<<<<

-- ==== Sys2Proof/Tests/Slice0.lean ====
section
/-! SUPPORT. Tests: words written out from the spec's encodings, the spec's vectors one step at a time, and a
witness for the hypotheses of each statement that has any. Expected values are from spec/30_encoding.md,
spec/40_mutate.md, spec/41_query.md and spec/95_test_vectors.md, or worked out by hand from a rule. -/

namespace Sys2Proof.Tests

open Sys2Proof.Machine Sys2Proof.Safety

/-! ## Well-formed fields: one ill-formed term for each check (R61, R66) -/

theorem test_wellFormed_push : Fields.wellFormed { op := 1, z1 := 0, a := 60, z2 := 0, v := 100 } = true := by
  decide
theorem test_wellFormed_opcode : Fields.wellFormed { op := 7, z1 := 0, a := 0, z2 := 0, v := 0 } = false := by
  decide
theorem test_wellFormed_opcode0 : Fields.wellFormed { op := 0, z1 := 0, a := 0, z2 := 0, v := 0 } = false := by
  decide
theorem test_wellFormed_z1 : Fields.wellFormed { op := 1, z1 := 1, a := 60, z2 := 0, v := 100 } = false := by
  decide
theorem test_wellFormed_z2 : Fields.wellFormed { op := 1, z1 := 0, a := 60, z2 := 1, v := 100 } = false := by
  decide
theorem test_wellFormed_a : Fields.wellFormed { op := 3, z1 := 0, a := 1, z2 := 0, v := 0 } = false := by
  decide
theorem test_wellFormed_v : Fields.wellFormed { op := 2, z1 := 0, a := 60, z2 := 0, v := 1 } = false := by
  decide

/-! ## Decoding: words written out bit by bit from R61 and R63 (also R70, 95 section 2.1) -/

-- op 0001, z1 zero, a = 60 = 0011_1100, z2 = 0, v = 100 = 110_0100
theorem test_decode_push : decode 0b0001_000000000000_00111100_0_1100100 = .ok (.push 60 100) := by rfl
-- op 0010, a = 200 = 1100_1000
theorem test_decode_remove : decode 0b0010_000000000000_11001000_0_0000000 = .ok (.remove 200) := by rfl
theorem test_decode_clear : decode 0b0011_000000000000_00000000_0_0000000 = .ok .clear := by rfl
-- op 0100, n = 255
theorem test_decode_topn : decode 0b0100_000000000000_11111111_0_0000000 = .ok (.topn 255) := by rfl
theorem test_decode_isempty : decode 0b0101_000000000000_00000000_0_0000000 = .ok .isempty := by rfl
theorem test_decode_topvel : decode 0b0110_000000000000_00000000_0_0000000 = .ok .topvel := by rfl
theorem test_decode_push_z2 : decode 0x10003CE4 = .error .z2 := by rfl
theorem test_decode_push_z1 : decode 0x10013C64 = .error .z1 := by rfl
theorem test_decode_remove_v : decode 0x20003C01 = .error .v := by rfl
theorem test_decode_clear_a : decode 0x30000100 = .error .a := by rfl
theorem test_decode_zero : decode 0x00000000 = .error .opcode := by rfl
theorem test_decode_reserved : decode 0xF0000000 = .error .opcode := by rfl
theorem test_encode_push : encode (.push 64 80) = 0x10004050 := by rfl
theorem test_encode_topn : encode (.topn 2) = 0x40000200 := by rfl
theorem test_tableWord : decodeTableWord 32 0x60000000 = some .topvel := by rfl
theorem test_rows_disjoint :
    opcodeRows.Pairwise fun r r' => r.pattern &&& (r.mask &&& r'.mask) ≠ r'.pattern &&& (r.mask &&& r'.mask) := by
  decide

/-! ## Small states -/

/-- The block whose list is `l`, top first, built from the reset state by pushes. -/
def blockOf : List (Note × Vel) → Block
  | []          => Block.reset
  | (i, v) :: l => (blockOf l).push i v

/-- A state with that block, and no host event. -/
def stateOf (l : List (Note × Vel)) : State := { State.reset with block := blockOf l }

/-- The next state of an outcome. -/
def nextOf (o : Host.Outcome State Fault Refusal) : Option State :=
  match o with
  | .next s    => some s
  | .fault _   => none
  | .refused _ => none

/-- The refusal of an outcome. -/
def refusalOf (o : Host.Outcome State Fault Refusal) : Option Refusal :=
  match o with
  | .next _    => none
  | .fault _   => none
  | .refused r => some r

/-- Of a command's next state: `top`, one entry, and the response words. -/
def seen (i : Instr) (s : State) (j : Note) : Option (Link × Entry × List RespWord) :=
  (nextOf (exec i s)).map fun t => (t.block.top, t.block.entry j, t.waiting)

/-- The list `[3, 2, 1]` of 95 section 2, with velocities 9, 8, 7. -/
def s321 : State := stateOf [(3, 9), (2, 8), (1, 7)]

/-- `L = [64, 60]`, as in R82's example. -/
def s6460 : State := stateOf [(64, 80), (60, 100)]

>>>>

◆ **Task item**: Every entry is to be repeated precisely as it stands.

◆ **Answer for the task**:
-- ==== Sys2Proof/Tests/Slice0.lean ====
section
/-! SUPPORT. Tests: words written out from the spec's encodings, the spec's vectors one step at a time, and a
witness for the hypotheses of each statement that has any. Expected values are from spec/30_encoding.md,
spec/40_mutate.md, spec/41_query.md and spec/95_test_vectors.md, or worked out by hand from a rule. -/

namespace Sys2Proof.Tests

open Sys2Proof.Machine Sys2Proof.Safety

/-! ## Well-formed fields: one ill-formed term for each check (R61, R66) -/

theorem test_wellFormed_push : Fields.wellFormed { op := 1, z1 := 0, a := 60, z2 := 0, v := 100 } = true := by
  decide
theorem test_wellFormed_opcode : Fields.wellFormed { op := 7, z1 := 0, a := 0, z2 := 0, v := 0 } = false := by
  decide
theorem test_wellFormed_opcode0 : Fields.wellFormed { op := 0, z1 := 0, a := 0, z2 := 0, v := 0 } = false := by
  decide
theorem test_wellFormed_z1 : Fields.wellFormed { op := 1, z1 := 1, a := 60, z2 := 0, v := 100 } = false := by
  decide
theorem test_wellFormed_z2 : Fields.wellFormed { op := 1, z1 := 0, a := 60, z2 := 1, v := 100 } = false := by
  decide
theorem test_wellFormed_a : Fields.wellFormed { op := 3, z1 := 0, a := 1, z2 := 0, v := 0 } = false := by
  decide
theorem test_wellFormed_v : Fields.wellFormed { op := 2, z1 := 0, a := 60, z2 := 0, v := 1 } = false := by
  decide

/-! ## Decoding: words written out bit by bit from R61 and R63 (also R70, 95 section 2.1) -/

-- op 0001, z1 zero, a = 60 = 0011_1100, z2 = 0, v = 100 = 110_0100
theorem test_decode_push : decode 0b0001_000000000000_00111100_0_1100100 = .ok (.push 60 100) := by rfl
-- op 0010, a = 200 = 1100_1000
theorem test_decode_remove : decode 0b0010_000000000000_11001000_0_0000000 = .ok (.remove 200) := by rfl
theorem test_decode_clear : decode 0b0011_000000000000_00000000_0_0000000 = .ok .clear := by rfl
-- op 0100, n = 255
theorem test_decode_topn : decode 0b0100_000000000000_11111111_0_0000000 = .ok (.topn 255) := by rfl
theorem test_decode_isempty : decode 0b0101_000000000000_00000000_0_0000000 = .ok .isempty := by rfl
theorem test_decode_topvel : decode 0b0110_000000000000_00000000_0_0000000 = .ok .topvel := by rfl
theorem test_decode_push_z2 : decode 0x10003CE4 = .error .z2 := by rfl
theorem test_decode_push_z1 : decode 0x10013C64 = .error .z1 := by rfl
theorem test_decode_remove_v : decode 0x20003C01 = .error .v := by rfl
theorem test_decode_clear_a : decode 0x30000100 = .error .a := by rfl
theorem test_decode_zero : decode 0x00000000 = .error .opcode := by rfl
theorem test_decode_reserved : decode 0xF0000000 = .error .opcode := by rfl
theorem test_encode_push : encode (.push 64 80) = 0x10004050 := by rfl
theorem test_encode_topn : encode (.topn 2) = 0x40000200 := by rfl
theorem test_tableWord : decodeTableWord 32 0x60000000 = some .topvel := by rfl
theorem test_rows_disjoint :
    opcodeRows.Pairwise fun r r' => r.pattern &&& (r.mask &&& r'.mask) ≠ r'.pattern &&& (r.mask &&& r'.mask) := by
  decide

/-! ## Small states -/

/-- The block whose list is `l`, top first, built from the reset state by pushes. -/
def blockOf : List (Note × Vel) → Block
  | []          => Block.reset
  | (i, v) :: l => (blockOf l).push i v

/-- A state with that block, and no host event. -/
def stateOf (l : List (Note × Vel)) : State := { State.reset with block := blockOf l }

/-- The next state of an outcome. -/
def nextOf (o : Host.Outcome State Fault Refusal) : Option State :=
  match o with
  | .next s    => some s
  | .fault _   => none
  | .refused _ => none

/-- The refusal of an outcome. -/
def refusalOf (o : Host.Outcome State Fault Refusal) : Option Refusal :=
  match o with
  | .next _    => none
  | .fault _   => none
  | .refused r => some r

/-- Of a command's next state: `top`, one entry, and the response words. -/
def seen (i : Instr) (s : State) (j : Note) : Option (Link × Entry × List RespWord) :=
  (nextOf (exec i s)).map fun t => (t.block.top, t.block.entry j, t.waiting)

/-- The list `[3, 2, 1]` of 95 section 2, with velocities 9, 8, 7. -/
def s321 : State := stateOf [(3, 9), (2, 8), (1, 7)]

/-- `L = [64, 60]`, as in R82's example. -/
def s6460 : State := stateOf [(64, 80), (60, 100)]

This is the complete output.